Summarization as the process of generating a shorter version of a piece of text while preserving important context information is one of the most challenging NLP tasks. Sequence-to-sequence neural networks have recently obtained significant performance improvements on summarization Rush et al. (2015); Chopra et al. (2016). However, the existence of large-scale datasets is the key to success of these models. Moreover, the length of the articles and the diversity in their styles can create more complications.
Almost all existing summarization datasets such as DUC Harman and Over (2004), Gigaword Napoles et al. (2012), New York Times Sandhaus (2008) and CNN/Daily Mail Nallapati et al. (2016) consist of news articles. The news articles have their own specific styles and therefore the systems trained on only news may not be generalized well. On the other hand, the existing datasets may not be large enough (DUC) to train a sequence-to-sequence model, the summaries may be limited to only headlines (Gigaword), they may be more useful as an extractive summarization dataset (New York Times) and their abstraction level might be limited (CNN/Daily mail).

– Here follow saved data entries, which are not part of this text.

-- ==== Sys2Proof/Machine/RegMap.lean ====
section
/-! DEFINITION. The register map of the device: one descriptor for each field of the register tables of spec/ (the page header of 19_host_registers.md R554 apart), with its page, place, class, reset value and range. -/

namespace Sys2Proof.Machine

/-- Access of a field [00, Tables]. -/
inductive Acc where
  | RW | RO | WO | W1C
  deriving DecidableEq, Repr

/-- Configuration class of a field [19 R556]. -/
inductive Cls where
  | S | B | L | RO | W1C
  deriving DecidableEq, Repr

/-- Range of a field: any value; unsigned or signed bounds; binary32 bounds by their bits, each open or closed; any finite binary32 [19 R557, 00 R7]. -/
inductive Chk where
  | any | u (lo hi : Nat) | s (lo hi : Int) | f (lo hi : Nat) (loOpen hiOpen : Bool) | fin
  deriving DecidableEq, Repr

/-- What a TW812 lacks of a field's values [00 R3]: nothing; the values above `n`; the bits outside a mask. -/
inductive Grd where
  | all | max (n : Nat) | mask (m : Nat)
  deriving DecidableEq, Repr

/-- A field of the register map. `page` is the block's first page; `cnt` and `stride` repeat the register; `n1` and `n2` are the sizes of the windows it lies in. -/
structure Fd where
  /-- first page of the block -/
  page : Nat
  /-- offset of the register -/
  off : Nat
  /-- highest bit -/
  hi : Nat
  /-- lowest bit -/
  lo : Nat
  /-- access -/
  acc : Acc
  /-- class -/
  cls : Cls
  /-- reset value -/
  reset : Nat
  /-- copies of the register -/
  cnt : Nat := 1
  /-- distance of the copies -/
  stride : Nat := 0
  /-- size of the first window -/
  n1 : Nat := 1
  /-- size of the second window -/
  n2 : Nat := 1
  /-- range -/
  chk : Chk := .any
  /-- what a TW812 lacks -/
  grd : Grd := .all
  /-- accepted only with LOCK [19 R562] -/
  lock : Bool := false
  /-- a write acts by a rule of its own -/
  act : Bool := false
  deriving DecidableEq, Repr

end Sys2Proof.Machine

namespace Sys2Proof.F

open Sys2Proof.Machine
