-- ==== Sys2Proof/Machine/State.lean ====
section
/-! DEFINITION. The whole state of the device as plain data, its reset value, and the reasons for which a step can stop. Each field's docstring names the file of spec/ (by its number) and the rule that gives it. -/

namespace Sys2Proof.Machine

/-! ### State of 02_vessel_description.md -/

/-- SYSTEM record of the vessel description. -/
structure SysRec where
  /-- 0 = 50 Hz, 1 = 100 Hz, 2 = 200 Hz [02 R43] -/
  rate : Nat := 1
  /-- 0 single unit, 1 pair [02 R43] -/
  pair : Nat := 0
  /-- THRUSTER record count [02 R43] -/
  thrusters : Nat := 0
  /-- OBJECT record count [02 R43] -/
  targets : Nat := 0
  /-- hull length, m [02 R43] -/
  length : F32 := ⟨0⟩
  /-- beam, m [02 R43] -/
  beam : F32 := ⟨0⟩
  /-- draught, m [02 R43] -/
  draught : F32 := ⟨0⟩
  /-- mass, kg [02 R43] -/
  mass : F32 := ⟨0⟩
  /-- yaw inertia, kg·m² [02 R43] -/
  izz : F32 := ⟨0⟩
  deriving DecidableEq, Repr, Inhabited

/-- THRUSTER record. -/
structure ThrRec where
  /-- thruster number [02 R43] -/
  id : Nat := 0
  /-- 0 tunnel, 1 azimuth, 2 retractable azimuth, 3 propeller with rudder [02 R43] -/
  kind : Nat := 0
  /-- 0 CAN, 1 analog, 2 PWM, 3 step/direction [02 R43] -/
  drive : Nat := 0
  /-- drive channel [02 R43] -/
  channel : Nat := 0
  /-- position forward of the centre of gravity, m [02 R43] -/
  x : F32 := ⟨0⟩
  /-- position to starboard, m [02 R43] -/
  y : F32 := ⟨0⟩
  /-- position down, m [02 R43] -/
  z : F32 := ⟨0⟩
  /-- force direction at azimuth 0, rad [02 R43] -/
  azZero : F32 := ⟨0⟩
  /-- rated power, W [02 R43] -/
  pRated : F32 := ⟨0⟩
  /-- azimuth loop channel, 0xFF none [02 R43] -/
  loopAz : Nat := 255
  /-- shaft-speed loop channel, 0xFF none [02 R43] -/
  loopRpm : Nat := 255
  /-- pitch loop channel, 0xFF none [02 R43] -/
  loopPitch : Nat := 255
  /-- [0] controllable pitch, [1] reversible, [2] azimuth feedback on SSI [02 R43] -/
  flags : Nat := 0
  /-- SSI or quadrature port, 0xFF none [02 R43] -/
  encPort : Nat := 255
  deriving DecidableEq, Repr, Inhabited

/-- THRUSTER_LIMITS record. -/
structure LimRec where
  /-- thruster number [02 R43] -/
  id : Nat := 0
  /-- number of forbidden sectors, 0–2 [02 R43] -/
  sectors : Nat := 0
  /-- greatest forward force, N [02 R43] -/
  fMaxPos : F32 := ⟨0⟩
  /-- greatest reverse force, N [02 R43] -/
  fMaxNeg : F32 := ⟨0⟩
  /-- azimuth rate limit, rad/s [02 R43] -/
  azRate : F32 := ⟨0⟩
  /-- sector 0 start, rad [02 R43] -/
  s0a : F32 := ⟨0⟩
  /-- sector 0 end, rad [02 R43] -/
  s0b : F32 := ⟨0⟩
  /-- sector 1 start, rad [02 R43] -/
  s1a : F32 := ⟨0⟩
  /-- sector 1 end, rad [02 R43] -/
  s1b : F32 := ⟨0⟩
  deriving DecidableEq, Repr, Inhabited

To overcome the issues of the existing datasets, we present a new large-scale dataset called WikiHow using the online WikiHow
We introduce a large-scale, diverse dataset with various writing styles, convenient for long-sequence text summarization.

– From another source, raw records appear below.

/-- TP_MSG: between 990 and 200 ms before the next pulse, once for it [05 R160]. -/
def tpMsg (r : Regs) (d : Dev) : Dev :=
  let s := Dev.nextPulse r d
  let left := pulseTime r s - (d.tb0 : Int)
  if d.awake && ppsAllowed r d && decide (200000000 ≤ left) && decide (left ≤ 990000000) && d.gns2.msgFor != some s then
    let b := tpBytes r d s
    raise 0x0E 0 { d with gns2 := { d.gns2 with
      tpMsg := (List.range 8).map fun i => BitVec.ofNat 32 (leAt b (4 * i) 4), msgFor := some s, seq := wrapInc 16 d.gns2.seq, suppressed := false } }
  else d

/-! ### Kept data -/

/-- Position and velocity of a POS record: latitude, longitude, height, north, east, down velocity [05 R151]. -/
def posOf (w : List Word) : List F64 :=
  wordsF64 (at' w 4) (at' w 5) :: wordsF64 (at' w 6) (at' w 7) :: [8, 9, 10, 11].map fun i => (wordF32 (at' w i)).to64

/-- The data of the always-on domain renewed from the running device [05 R161]; taken at each cut out of DORMANT. -/
def keepData (d : Dev) : Dev :=
  let g := d.gns1
  let eph := g.sats.countP fun s => s.eph.isSome
  let newest := g.sats.foldl (fun m s => max m (s.eph.getD 0)) 0
  { d with gns2 := { d.gns2 with kept := { d.gns2.kept with
      alm := d.gns2.kept.alm || g.sats.any (fun s => s.alm), eph := eph, ephAt := newest,
      pos := if g.type = 0 then d.gns2.kept.pos else some (posOf g.posRec),
      ofs := if d.gns2.st == .unsync then d.gns2.kept.ofs else some ((d.tb0 : Int) - d.tb3),
      e0 := ofsRms d.gns2.hist, isb := g.isb, iono := g.iono, taiUtc := d.gns2.taiUtc, at_ := some (d.tb3 / nsPerSec) } } }

/-- TB0 restored at a wake or a reset from TB3 and the kept offset, with the state its error estimate gives [05 R164, 18 R527]. (log 15) -/
def restoreTb0 (r : Regs) (d : Dev) : Dev :=
  match d.gns2.kept.ofs, d.gns2.kept.at_ with
  | some o, some t =>
    let v := wrapU 78 ((d.tb3 : Int) + o)
    let d := d.modTb 0 fun b => { b with sec := v / nsPerSec % 2 ^ 48, ns := v % nsPerSec, frac := 0 }
    let age := d.tb3 / nsPerSec - t
    let e := holdErr r d.gns2.kept.e0 age
    let ok := e.le (F64.ofInt 1000000)
    { d with gns2 := { d.gns2 with
        st := if ok then .holdover else .unsync, holdStart := d.tb0, holdBase := age, e0 := d.gns2.kept.e0,
        estErr := (e.round).toNat, limitPassed := false, stepAt := none, cand := [], held := false, lastSol := none, hist := [],
        taiUtc := d.gns2.kept.taiUtc } }
  | _, _ =>
    let d := d.modTb 0 fun b => { b with sec := 0, ns := 0, frac := 0 }
    { d with gns2 := { d.gns2 with st := .unsync, stepAt := none, cand := [], held := false, lastSol := none, hist := [] } }

/-! ### Meanings: GNS2 -/

/-- HOLDOVER_ENTRY: no solution for HOLD_DELAY, or no offset for TIMEOUT where another source is in use [05 R152, 14 R414]. -/
def holdoverEntry (r : Regs) (d : Dev) : Dev :=
  if d.awake && srvMode r d 0 == 1 && tb0Silent r d then tb0Holdover d else d

/-- HOLDOVER_ENTRY [05 R152]. -/
def execHoldoverEntry (s : State) : Host.Outcome State Fault Refusal := onDev s holdoverEntry

/-- HOLDOVER_ERR_UPDATE: each second of a holdover [05 R153]. -/
def holdoverErr (r : Regs) (d : Dev) : Dev :=
  if d.gns2.st == .holdover && decide ((d.tb0 - d.gns2.holdStart) % nsPerSec < 5) then
    let e := ((holdErr r d.gns2.e0 d.holdAge).round).toNat
    let ovr := decide (r.get F.GNS2_HOLD_LIMIT_LIMIT < e)
    let first := ovr && !(d.gns2.limitPassed)
    raiseIf first 0x0E 4 { d with gns2 := { d.gns2 with estErr := min e (2 ^ 32 - 1), limitPassed := d.gns2.limitPassed || ovr } }
  else d

/-- HOLDOVER_ERR_UPDATE [05 R153]. -/
def execHoldoverErrUpdate (s : State) : Host.Outcome State Fault Refusal := onDev s holdoverErr

/-- CLOCK_STEP: TB0 reaches the step second [05 R155]. -/
def clockStep (r : Regs) (d : Dev) : Dev :=
  match d.gns2.stepAt with
  | some s => if s ≤ d.tb0 ∧ d.awake then setTime .locked (stepTb0 r (-(d.gns2.stepOfs)) d) else d
  | none => d

/-- CLOCK_STEP [05 R155]. -/
def execClockStep (s : State) : Host.Outcome State Fault Refusal := onDev s clockStep

/-- PPS_PULSE [05 R158]. -/
def execPpsPulse (s : State) : Host.Outcome State Fault Refusal := onDev s ppsPulse

/-- PPS_PULSE_END [05 R158]. -/
def execPpsPulseEnd (s : State) : Host.Outcome State Fault Refusal := onDev s ppsPulseEnd

/-- TP_MSG [05 R160]. -/
def execTpMsg (s : State) : Host.Outcome State Fault Refusal := onDev s tpMsg

/-- DORMANT_REFRESH: at the asleep level, REFRESH hours after the last [03 R93, 05 R163]. -/
def dormantRefresh (r : Regs) (d : Dev) : Dev :=
  let h := r.get F.MDE_DORM_CFG_REFRESH
  if d.mde.dorm == .asleep && decide (h ≠ 0) && decide (d.mde.refreshAt + 3600 * h ≤ d.tb3 / nsPerSec) then
    { d with mde := { d.mde with dorm := .refresh, refreshFrom := d.tb3 / nsPerSec }, pwr := { d.pwr with on := d.pwr.on ||| 0x28, pgood := d.pwr.pgood ||| 0x28 } }
  else d

/-- DORMANT_REFRESH [05 R163]. -/
def execDormantRefresh (s : State) : Host.Outcome State Fault Refusal := onDev s dormantRefresh

/-- KEPT_DATA_DISCARD: 30 days after the last refresh [05 R161]. -/
def keptDiscard (_ : Regs) (d : Dev) : Dev :=
  match d.gns2.kept.at_ with
  | some t => if t + 2592000 ≤ d.tb3 / nsPerSec then { d with gns2 := { d.gns2 with kept := {} } } else d
  | none => d

/-- KEPT_DATA_DISCARD [05 R161]. -/
def execKeptDataDiscard (s : State) : Host.Outcome State Fault Refusal := onDev s keptDiscard

/-! ### Meanings: TIM -/

/-- TIM_SNAP [14 R407]. -/
def execTimSnap (s : State) : Host.Outcome State Fault Refusal :=
  onDev s fun _ d => { d with tim := { d.tim with snap := d.tim.tb } }

/-- TIM_STEP_GO: TIM_STEP_CTL.GO steps TB1 or TB2, and is rejected for TB0 and TB3 [14 R408]. -/
def timStepGo (r : Regs) (d : Dev) : Regs × Dev :=
  let b := r.get F.TIM_STEP_CTL_TB
  if b = 1 ∨ b = 2 then
    let dt := wrapS 64 (r.get F.TIM_STEP_LO_STEP_LO + 2 ^ 32 * r.get F.TIM_STEP_HI_STEP_HI : Nat)
    let old := (d.tb b).total
    let d := shiftLaunches r b dt (d.modTb b fun t => t.step dt)
    (r, recordCont r .tbStep (Par.wide old b) (Par.wide (wrapU 64 dt) 0) (raise 0x21 4 d))
  else (r.reject 0x21 0x98 3, d)

/-- TIM_STEP_GO [14 R408]. -/
def execTimStepGo (s : State) : Host.Outcome State Fault Refusal := onRegs s timStepGo

/-- SRV_OFS_IN: a host offset for the selected base, discarded under any other source [14 R409]. (log 89) -/
def srvOfsIn (v : Nat) (r : Regs) (d : Dev) : Dev :=
  let b := r.get F.TIM_TB_SEL_TB
  let ns := wrapS 32 v
  if srvSrc r d b ≠ 0 ∨ 3 ≤ b then d
  else if b = 0 then tb0Offset r (1000 * ns) d
  else baseOffset r b ns d

/-- SRV_OFS_IN [14 R411]. -/
def execSrvOfsIn (v : Nat) (s : State) : Host.Outcome State Fault Refusal := onDev s (srvOfsIn v)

We introduce level of abstractedness and compression ratio metrics to show how abstractive the new dataset is.
We evaluate the performance of the existing systems on WikiHow to create benchmarks and understand the challenges better.
2 Existing Datasets
There are several datasets used to evaluate the summarization systems. We briefly describe the properties of these datasets as follows.
DUC: The Document Understanding Conference dataset Harman and Over (2004) contains 500 news articles and their summaries capped at 75 bytes. The summaries are written by human authors and there exist more than one summary per article which is its major advantage over other existing datasets. The DUC dataset cannot be used for training models with large number of parameters and therefore is used along with other datasets Rush et al. (2015); Nallapati et al. (2017).
Gigaword: Another collection of news articles used for summarization is Gigaword Napoles et al. (2012). The original articles in the dataset do not have summaries paired with them. However, some prior work Rush et al. (2015); Chopra et al. (2016) used a subset of this dataset and constructed pairs of summaries by using the first line of the article and its headline, making the dataset suitable for short text summarization tasks.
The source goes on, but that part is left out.